There’s a couple of things to notice here. First is that the error is a runtime exception. This means that the form (hello) compiled fine; it just failed at runtime. In terms of the equivalent code in Java, it looks a bit like this (we’ve simplified things somewhat to make it easier to understand for folks who are new to Clojure or language implementation):

// (def hello "Goodnight Moon")
var helloSym = Symbol.of("user", "hello");
var hello = Var.of(helloSym, "Goodnight Moon");
 
// Or just
// var hello = Var.of(Symbol.of("user", "hello"), "Goodnight Moon");
 
// #'user/hello
 
// (hello)
hello.invoke();
 
// ClassCastException

where Symbol and Var are classes in the package clojure.lang that provides the core of the Clojure runtime. They look similar to these basic implementations, which we have simplified here:

public class Symbol {
    private final String ns;
    private final String name;
 
    private Symbol(String ns, String name) {
        this.ns = ns;
        this.name = name;
    }
    // toString() etc
}
 
public class Var implements IFn {
    private volatile Object root;
 
    public final Symbol sym;
    public final Namespace ns;
 
    private Var(Symbol sym, Namespace ns, Object root) {
        this.sym = sym;
        this.ns = ns;
        this.root = root;
    }
 
    public static Var of(Symbol sym, Object root){
        return new Var(sym, Namespace.of(sym), root);
    }
 
    static public class Unbound implements IFn {
        final public Var v;
        public Unbound(Var v){
            this.v = v;
        }
 
        @Override
        public String toString(){
            return "Unbound: " + v;
        }
    }
 
    public synchronized void bindRoot(Object root) {
        this.root = root;
    }
 
    public synchronized void unBindRoot(Object root) {
        this.root = new Unbound(this);
    }
 
    @Override
    public Object invoke() {
        return ((IFn)root).invoke();
    }
 
    @Override
    public Object invoke(Object o1) {
        return ((IFn)root).invoke(o1);
    }
 
    @Override
    public Object invoke(Object o1, Object o2) {
        return ((IFn)root).invoke(o1, o2);
    }
 
    @Override
    public Object invoke(Object o1, Object o2, Object o3) {
        return ((IFn)root).invoke(o1, o2, o3);
    }
    // ...
}

The all-important interface IFn looks a bit like this:

public interface IFn {
    default Object invoke() {
        return throwArity();
    }
    default Object invoke(Object o1) {
        return throwArity();
    }
    default Object invoke(Object o1, Object o2) {
        return throwArity();
    }
    default Object invoke(Object o1, Object o2, Object o3) {
        return throwArity();
    }
 
    // ... many others including eventually a variadic form
 
    default Object throwArity(){
        throw new IllegalArgumentException("Wrong number of args passed: "
                + toString());
    }
}

IFn is the key to how Clojure forms work—the first element in a form is taken to be a function, or the name of a function, to be invoked. The remaining elements are the arguments to the function, and the invoke() method with the appropriate number of arguments (arity) is called.

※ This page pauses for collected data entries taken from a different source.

/-- The head of core `n`'s queue is carried out (R356, R372 to R378). `x` is its strand. -/
def vecRun (s : State) (n : Nat) (x : Strand) (q : VqEntry) : VOut :=
  let e := q.env x
  let base : W64 := q.scalar.bits.setWidth 64
  let lanesLoad := fun (d : BitVec 7) (cpol : Nat) (own : Nat → Nat) (ps : List (Nat × Nat)) =>
    match loadLanes n e cpol own ps s with
    | .error t => VOut.trap t
    | .ok r => loadDone r.2 n d (withLanes (x.getV d) r.1)
  let lanesStore := fun (d : BitVec 7) (cpol : Nat) (ps : List (Nat × Nat)) =>
    VOut.done (ps.foldl (fun (z : State) p => vStore z n e p.2 (bytesOf (lane (x.getV d) p.1).toNat 4) cpol) s)
  match q.ins with
  | .vld d _ c o =>
    let a := (base + (o.signExtend 64 <<< 6)).toNat
    if inLanes a then lanesLoad d c.toNat (laneAddr · (a - 0x8000000)) (lanePairs 0xFFFF (a - 0x8000000))
    else match vLoad s n e a 64 c.toNat with
      | .trap t => .trap t
      | .ok bs s1 => loadDone s1 n d (ofLanes (lane4 bs))
  | .vst d _ c o =>
    let a := (base + (o.signExtend 64 <<< 6)).toNat
    if inLanes a then lanesStore d c.toNat (lanePairs 0xFFFF (a - 0x8000000))
    else .done (vStore s n e a (bytesOf (x.getV d).toNat 64) c.toNat)
  | .vldl d _ p o =>
    let w := (base + (o.setWidth 64 <<< 2)).toNat - 0x8000000
    lanesLoad d 0 (laneAddr · w) (lanePairs (x.getP p) w)
  | .vstl d _ p o => lanesStore d 0 (lanePairs (x.getP p) ((base + (o.setWidth 64 <<< 2)).toNat - 0x8000000))
  | .vgath d a _ p c => lanesLoad d c.toNat (fun i => gatherAddr base (lane (x.getV a) i)) (gatherPairs base (x.getV a) (x.getP p))
  | .vscat d a _ p c => lanesStore d c.toNat (gatherPairs base (x.getV a) (x.getP p))
  | .vsrd d r p =>
    let b := x.stream r.toNat
    let len := vsrdBytes b.typ
    if !b.bound then .trap (.precise 0x01 (((encodeWord q.ins).getD 0).setWidth 64)) else
    match s.spool ⟨x.id.part, x.id.vd, n, b.handle⟩ with
    | none => .trap (.precise 0x01 (((encodeWord q.ins).getD 0).setWidth 64))
    | some sp =>
      if sp.bytes < b.offset + len then .trap (.precise 0x06 (BitVec.ofNat 64 (sp.base + b.slot * sp.bytes + b.offset)))
      else match popBytes s n x b len q.ftop with
        | .trap t => .trap t
        | .wait _ => .done s
        | .got bs rec sp =>
          let out := streamOut q.ftop b.typ bs
          let y := x.join n ⟨rec.fill, rec.fillOrigin, rec.fillOrigin, rec.ovf, .core n⟩
          let z := (y.acquireAt 1).putV d (maskLanes (x.getP p) (x.getV d) (lane4 out)) (s.tick + 1)
          .done (advanceStream (s.setStrand n z) n r.toNat b sp len)
  | .vsift d a b p =>
    let ls := lanesOf (x.getP p)
    match ls.findSome? (fun i => siftCheck s n x i (lane (x.getV d) i).toNat) with
    | some t => .trap t
    | none =>
      let r := ls.foldl (fun (z : State × Bool) i =>
        let q := siftLane z.1 n i (lane (x.getV d) i).toNat (lane (x.getV a) i, lane (x.getV b) i)
        (q.1, z.2 || q.2)) (s, false)
      .done (r.1.onStrand n fun y => { y.orFlags (flagIf r.2 flRlnan) with vRdy := y.vRdy.put siftKey (s.tick + vLatency q.ins) })
  | _ => .done (s.setStrand n (vecEffect q s.tick x))

/-- The 64-byte sectors that accesses of core `n` touch. -/
def sectorsOf (n : Nat) (as : List (Nat × Nat)) : List (Nat × Nat) :=
  (as.map fun a => let l := (rawRange n a.1 a.2).1
                   (l.line256.1, l.offset / 64 + 2 ^ 60 * l.line256.2)).eraseDups

/-- Issue cycles at the lane group (R357). -/
def issueCycles (n : Nat) (x : Strand) (q : VqEntry) : Nat :=
  match q.ins with
  | .vsift _ _ _ _ => 14
  | .vgath _ _ _ _ _ => max 1 (sectorsOf n (vAccesses x q)).length
  | .vscat _ _ _ _ _ => max 1 (sectorsOf n (vAccesses x q)).length
  | _ => 1

/-- A blocking instruction whose strand waits at it in the queue (R356). -/
def isBlocking : Instr → Bool
  | .vld _ _ _ _ => true
  | .vldl _ _ _ _ => true
  | .vgath _ _ _ _ _ => true
  | .vsrd _ _ _ => true
  | .vsift _ _ _ _ => true
  | _ => false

If a Clojure var is not bound to a value that implements IFn, a ClassCastException is thrown at runtime. If the value is an IFn but the form tries to invoke it with the wrong number of arguments, an IllegalArgumentException is thrown (it’s actually a subtype called an ArityException).

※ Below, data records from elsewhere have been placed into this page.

-- ==== Sys2Proof/Machine/Engine.lean ====
section
/-! DEFINITION. ENQ.M, ENQ.C and ENQ.X (R401, R402, R410): decode (R293), body checks (R291, R382, R409), authority checks
(R292), range locks (R228), capture, and the queues. -/
namespace Sys2Proof.Machine

/-! ### Bodies -/

/-- Element size in bytes of a format code (R381, R384). -/
def fmtBytes (f : BitVec 2) : Nat := if f.toNat < 2 then 1 else if f = 2 then 2 else 4

/-- Variant .q of an operation (R294). -/
def isQ : CmdOp → Bool
  | .ldwQ => true
  | .mmaQ => true
  | .mmacQ => true
  | _ => false

/-- The short names LDW, MMA and ACCST of R381. -/
def isLdw : CmdOp → Bool
  | .ldw => true
  | .ldwQ => true
  | _ => false
/-- MM.MMA and MM.MMAC with their variants. -/
def isMma : CmdOp → Bool
  | .mma => true
  | .mmaQ => true
  | .mmac => true
  | .mmacQ => true
  | _ => false
/-- MM.ACCST with its variant. -/
def isAccst : CmdOp → Bool
  | .accst => true
  | .accstSat => true
  | _ => false

/-- The fields that R381 lists for a command, the others zero. -/
def matKeep (o : CmdOp) (m : MatBody) : MatBody :=
  let rows := o != .swap && o != .rldef
  let mem := isLdw o || isMma o || isAccst o || o == .rlst || o == .rlmrg
  { com := m.com
    addr := if mem then m.addr else 0
    aux := if isMma o || o == .rldef || o == .rlmrg then m.aux else 0
    pitch := if mem then m.pitch else if o == .accv then m.pitch &&& 0xFFFC else 0
    bound := if isMma o then m.bound else if isAccst o then m.bound &&& 0xFFE0 else 0
    handle := if isLdw o || isMma o || isAccst o then m.handle else 0
    row0 := if rows then m.row0 else 0
    nrowsM1 := if rows && o != .accv then m.nrowsM1 else 0
    kdimM1 := if isMma o || o == .rldef then m.kdimM1 else 0
    vcols := if o == .rldef || isAccst o || o == .rlmrg then m.vcols else 0
    src := if mem then m.src else 0
    fmt := if isLdw o || isMma o || isAccst o then m.fmt else 0
    chain := if isMma o then m.chain else 0
    slot2 := if o == .rlmrg then m.slot2 else 0
    slot := if isLdw o || o == .swap then 0 else m.slot
    link := o == .swap && m.link
    relslot := m.relslot && !(isLdw o || o == .swap || o == .rldef)
    relplane := m.relplane && isMma o }

/-- MM.ACCV's fields (R381): first register, registers, first segment of the slot. -/
def accvVd (m : MatBody) : Nat := bitsN m.pitch 15 9
/-- Registers written. -/
def accvRegs (m : MatBody) : Nat := bitsN m.pitch 8 5 + 1
/-- The first segment (R394). -/
def accvSeg (m : MatBody) : Nat := 8 * m.row0.toNat + bitsN m.pitch 4 2

/-- Rows of a command. -/
def matRows (m : MatBody) : Nat := m.nrowsM1.toNat + 1

/-- Elements of one row of the memory operand (R384, R387, R389, R393). -/
def rowElems (o : CmdOp) (m : MatBody) : Nat :=
  if isLdw o then 128 else if isMma o then m.kdimM1.toNat + 1 else m.vcols.toNat

/-- The cell number of R391 and the eastern units of a chained tile exist. -/
def eastExists (cell : Nat) (l : Nat) : Bool := decide (cell / 2 % 8 * 2 + cell % 2 + l ≤ 15)

/-- The checks of R382 on a matrix body of core `n`. -/
def matBodyOk (o : CmdOp) (m : MatBody) (n : Nat) (x : Strand) : Bool :=
  let rows := matRows m
  decide (matKeep o m = m) &&
  (o == .swap || o == .rldef || o == .accv || decide (m.row0.toNat + rows ≤ 128)) &&
  (m.fmt != 3 || isAccst o) &&
  (if isLdw o || isMma o || isAccst o then m.src.toNat ≤ 1 else if o == .rlst then m.src == 0
   else if o == .rlmrg then m.src == 0 || m.src == 3 else true) &&
  (!isQ o || (m.src == 0 && m.fmt.toNat ≤ 1)) &&
  (!m.com.narrow || (isAccst o && m.fmt.toNat ≤ 1)) &&
  (!(isAccst o || o == .rlmrg) || (m.vcols != 0 && decide (m.vcols.toNat ≤ 128))) &&
  (o != .rldef || (decide (m.kdimM1.toNat ≤ 63) && decide (m.vcols.toNat ≤ 128))) &&
  (isQ o || !(isLdw o || isMma o || isAccst o) || m.src != 0 || rows ≤ 1 ||
    decide (rowElems o m * fmtBytes m.fmt ≤ 8 * m.pitch.toNat)) &&
  (m.chain == 0 || eastExists (cellOf n) m.chain.toNat) &&
  (o != .accv || (decide (accvVd m + accvRegs m ≤ 128) && decide (accvSeg m + accvRegs m ≤ 1024) &&
    (List.range (accvRegs m)).all fun i => x.holds (accvVd m + i)))

/-- Set bits of a mask. -/
def bitCount (m : BitVec 16) : Nat := ((List.range 16).filter m.getLsbD).length

/-- The checks of R409 on a copy body. -/
def copyBodyOk (o : CmdOp) (w : W256) : Bool :=
  match o with
  | .copy => let b := decCopy w; b.len != 0 && b.dkind.toNat ≤ 1 && (b.dkind == 0 || bitsN b.dst 63 15 == 0)
  | .fill => let b := decCopy w; b.len != 0 && b.dkind.toNat ≤ 1 && (b.dkind == 0 || bitsN b.dst 63 15 == 0)
  | .mcast => let b := decMcast w
              b.len != 0 && b.dkind.toNat ≤ 1 && decide (1 ≤ bitCount b.mask) && decide (bitCount b.mask ≤ 12) &&
              (b.rk || b.koff == 0) && decide (b.koff.toNat % 32 = 0)
  | .peer => let b := decPeer w; b.len != 0 && (b.rk || b.rkOff == 0)
  | .gath => let b := decStride w; b.dkind.toNat ≤ 1 && (b.dkind == 0 || bitsN b.dst 56 15 == 0)
  | .scat => let b := decStride w; b.dkind == 0 && decide (b.rlenM1.toNat + 1 ≤ b.pitch.toNat)
  | _ => true

/-! ### Authority checks (R292) -/

/-- What a command names: a source, a destination or a knot; its address; for a range named by core a further address in the
cluster window; length; the raw bytes to lock; a 0x06 of the operand (R384). -/
structure Item where
  dest : Bool
  knot : Bool
  addr : Nat
  also : Option Nat
  len : Nat
  lock : Option (Loc × Nat)
  misaligned : Bool
deriving DecidableEq, Repr

/-- One authority against one range: tag, domain, permission, bounds (R204, R292). -/
def authFault (n : Nat) (x : Strand) (reg : BitVec 6) (g : GReg) (need : BitVec 12) (a len : Nat) : Option Trap :=
  let c := capOf g.bits
  let need := if (placeOf n a).view ≠ 0 then need ||| permView else need
  let a64 := BitVec.ofNat 64 a
  if reg = 0 then some (.precise 0x02 0)
  else if !g.tagged then some (.precise 0x02 (reg.setWidth 64))
  else if c.domain ≠ x.id.part then some (.precise 0x05 a64)
  else if !c.has need || c.has permExec then some (.precise 0x04 a64)
  else if (a : Int) < c.base ∨ c.top < a + len then some (.precise 0x03 a64)
  else none

/-- An authority: its register number and contents. -/
abbrev Auth := BitVec 6 × GReg

/-- An authority covers a range: it is tagged, of the strand's domain, and its bounds hold the range. -/
def authCovers (x : Strand) (q : Auth) (a len : Nat) : Bool :=
  let c := capOf q.2.bits
  q.1 != 0 && q.2.tagged && c.domain == x.id.part && decide (c.base ≤ (a : Int)) && decide ((a + len : Nat) ≤ c.top)

/-- The order of R138 among the causes of these checks. -/
def causeRank (c : Nat) : Nat :=
  if c = 0x02 then 0 else if c = 0x05 then 1 else if c = 0x04 then 2 else if c = 0x03 then 3 else if c = 0x06 then 4 else 5

/-- The first fault of a command in the order of R138. -/
def firstFault (ts : List Trap) : Option Trap :=
  ts.foldl (fun (o : Option Trap) t =>
    match o with
    | none => some t
    | some u => if causeRank t.cause < causeRank u.cause then some t else some u) none

/-- The fault of a knot that neither authority lets pass (R292): that of the one that covers it, else the first in the order of R138
of those that are given. -/
def knotFault (x : Strand) (src dst : Auth) (i : Item) (t u : Trap) : Option Trap :=
  match authCovers x src i.addr i.len, authCovers x dst i.addr i.len with
  | true, false => some t
  | false, true => some u
  | _, _ => if src.1 = 0 then some u else if dst.1 = 0 then some t else firstFault [t, u]

/-- The fault of an item: a range against its own authority, a knot against either. -/
def itemFault (n : Nat) (x : Strand) (src dst : Auth) (i : Item) : Option Trap :=
  let try1 := fun (q : Auth) (need : BitVec 12) =>
    match authFault n x q.1 q.2 need i.addr i.len, i.also with
    | none, _ => none
    | some t, none => some t
    | some t, some b => if (authFault n x q.1 q.2 need b i.len).isNone then none else some t
  let f := if i.knot then
      match try1 src permKnot, try1 dst permKnot with
      | none, _ => none
      | _, none => none
      | some t, some u => knotFault x src dst i t u
    else if i.dest then try1 dst (permStore ||| permEngine) else try1 src (permLoad ||| permEngine)
  match f with
  | some t => some t
  | none => if i.misaligned then some (.precise 0x06 (BitVec.ofNat 64 i.addr)) else none

/-- A core's device window at an offset (R173). -/
def deviceAddr (c off : Nat) : Nat := 0x100000000 + c * 2 ^ 26 + off

/-- The cluster window of a core of the issuer's cluster (R173, R292). -/
def clusterAddr (n c off : Nat) : Option Nat :=
  if clusterOf n = clusterOf c then some (0x10000000 + c % 16 * 2 ^ 26 + off) else none

/-- A range named by core. -/
def coreItem (n c off len : Nat) (dest knot : Bool) (lock : Option (Loc × Nat)) : Item :=
  ⟨dest, knot, deviceAddr c off, clusterAddr n c off, len, lock, false⟩

/-- A range named by address. -/
def addrItem (n a len : Nat) (dest misaligned : Bool) : Item := ⟨dest, false, a, none, len, some (rawRange n a len), misaligned⟩

/-- The range of a spool of core `c`. -/
def spoolItem (s : State) (n : Nat) (x : Strand) (c h : Nat) (dest : Bool) : Item :=
  match s.spool ⟨x.id.part, x.id.vd, c, h⟩ with
  | some sp => coreItem n c sp.base (sp.count * sp.bytes) dest false none
  | none => coreItem n c 0 1 dest false none

/-- Knot addresses of a command (R291): k0, then k0 + 32·k1_off modulo 2^64. -/
def knotAddrs (c : CmdCommon) : List Nat :=
  let k0 := c.k0.toNat * 32
  if c.knots = 0 then [] else if c.knots = 1 then [k0]
  else [k0, (((k0 : Int) + 32 * c.k1Off.toInt) % 2 ^ 64).toNat]

/-- The operands of a matrix command (R384, R398, R399). -/
def matItems (s : State) (n : Nat) (x : Strand) (o : CmdOp) (m : MatBody) : List Item :=
  let a := m.addr.toNat
  let v := (placeOf n a).view
  let bad := decide (a % 64 ≠ 0) || (v != 0 && v != m.fmt.toNat + 1)
  let step := (matRows m - 1) * (8 * m.pitch.toNat)
  if isLdw o || isMma o || isAccst o then
    if m.src = 1 then
      [if isAccst o then spoolItem s n x (bitsN m.bound 15 5) m.handle.toNat true else spoolItem s n x n m.handle.toNat false]
    else
      let row := rowElems o m * if v ≠ 0 then 4 else fmtBytes m.fmt
      [addrItem n a (if isQ o then 8 * m.pitch.toNat else step + row) (isAccst o) bad]
  else if o == .rlst || (o == .rlmrg && m.src == 0) then
    [addrItem n a (step + 520) (o == .rlst) (decide (a % 64 ≠ 0) || v != 0)]
  else []

/-- The MCBASE of a receiver (R242): the resident strand's, else the saved one's. -/
def State.mcbaseOf (s : State) (p v c : Nat) : Nat :=
  match s.ownerAt p v c with
  | some (x, _) => (x.csrAt 0x2A#7).toNat
  | none => 0

/-- The cores of a multicast. -/
def mcastCores (b : McastBody) : List Nat := entryCores (b.cluster.toNat, b.mask)

/-- The operands of a copy command (R403 to R406). -/
def copyItems (s : State) (n : Nat) (x : Strand) (o : CmdOp) (w : W256) : List Item :=
  let dst := fun (k : BitVec 2) (d len : Nat) =>
    if k = 1 then spoolItem s n x (d % 2 ^ 11) (d / 2 ^ 11 % 16) true else addrItem n d len true false
  match o with
  | .copy => let b := decCopy w
             [addrItem n b.src.toNat b.len.toNat false false, dst b.dkind b.dst.toNat b.len.toNat]
  | .fill => let b := decCopy w
             [dst b.dkind b.dst.toNat b.len.toNat]
  | .peer => let b := decPeer w
             [addrItem n b.src.toNat b.len.toNat false false]
  | .gath => let b := decStride w
             let rows := b.rowsM1.toNat + 1
             let rlen := b.rlenM1.toNat + 1
             [addrItem n b.src.toNat ((rows - 1) * b.pitch.toNat + rlen) false false,
              dst b.dkind b.dst.toNat (rows * rlen)]
  | .scat => let b := decStride w
             let rows := b.rowsM1.toNat + 1
             let rlen := b.rlenM1.toNat + 1
             [addrItem n b.src.toNat (rows * rlen) false false,
              addrItem n b.dst.toNat ((rows - 1) * b.pitch.toNat + rlen) true false]
  | .mcast =>
    let b := decMcast w
    addrItem n b.src.toNat b.len.toNat false false :: (mcastCores b).flatMap fun c =>
      let base := s.mcbaseOf x.id.part x.id.vd c
      (if b.dkind = 1 then [spoolItem s n x c b.handle.toNat true]
       else [coreItem n c (b.off.toNat + base) b.len.toNat true false (some (.scratch c (b.off.toNat + base), b.len.toNat))]) ++
      (if b.rk then [coreItem n c (b.koff.toNat + base) 32 false true none] else [])
  | _ => []

/-- A peer table entry (R243). -/
structure PeerEntry where
  base : Nat
  pages : Nat
  port : Nat
  inbound : Bool
  wrapped : Bool
  valid : Bool
deriving DecidableEq, Repr

/-- Read a peer table entry (R243). -/
def peerEntryOf (w : W256) : PeerEntry :=
  ⟨bitsN w 255 192, bitsN w 191 160, bitsN w 15 12, bit1 w 2, bit1 w 1, bit1 w 0⟩

/-- Entry `i` of a partition's peer table. -/
def State.peerEntry (s : State) (p i : Nat) : PeerEntry :=
  match s.part p with
  | some x => if h : i < 16 then peerEntryOf x.peers[i] else peerEntryOf 0
  | none => peerEntryOf 0

/-- The precise 0x04 of a CP.PEER (R409). -/
def peerFault (s : State) (x : Strand) (o : CmdOp) (w : W256) : List Trap :=
  if o == .peer then
    let e := s.peerEntry x.id.part (decPeer w).entry.toNat
    if !e.valid || e.inbound then [.precise 0x04 ((decPeer w).entry.setWidth 64)] else []
  else []

/-! ### ENQ (R401) -/

/-- The decode table of a strand's context (R297). -/
def State.tableOf (s : State) (x : Strand) : DecodeTable :=
  match s.launchOf x.id.part x.id.launch with
  | some l => l.tables.getD x.id.tmpl []
  | none => []

/-- What the checks of an ENQ give. -/
structure EnqPlan where
  op : CmdOp
  items : List Item
deriving DecidableEq, Repr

Note Remember that Clojure is dynamically typed, as you can see in several places, for example, all the arguments and return types of the methods in IFn are Object and IFn is not a Java-style @FunctionalInterface but instead has multiple methods defined on it to handle many different arities.

This peek under the hood should help clarify both a little of Clojure’s syntax and how it all fits together. However, we still have some broken code to fix—but fortunately it’s not too hard!

All that’s happened is that you’ve got your hello identifier bound to something that isn’t a function so it can’t be called. In the REPL, you can fix this by simply rebinding it like so:

user=> (defn hello [] (println "Dydh da an Nor")) ; "Hello World" in Cornish
#'user/hello
 
user=> (hello)
Dydh da an Nor
nil

As you might guess from the preceding snippet, the semicolon (;) character means that everything to the end of the line is a comment, and (println) is the function that prints a string. Notice that (println), like all functions, returns a value, which is echoed back to the REPL at the end of the function’s execution.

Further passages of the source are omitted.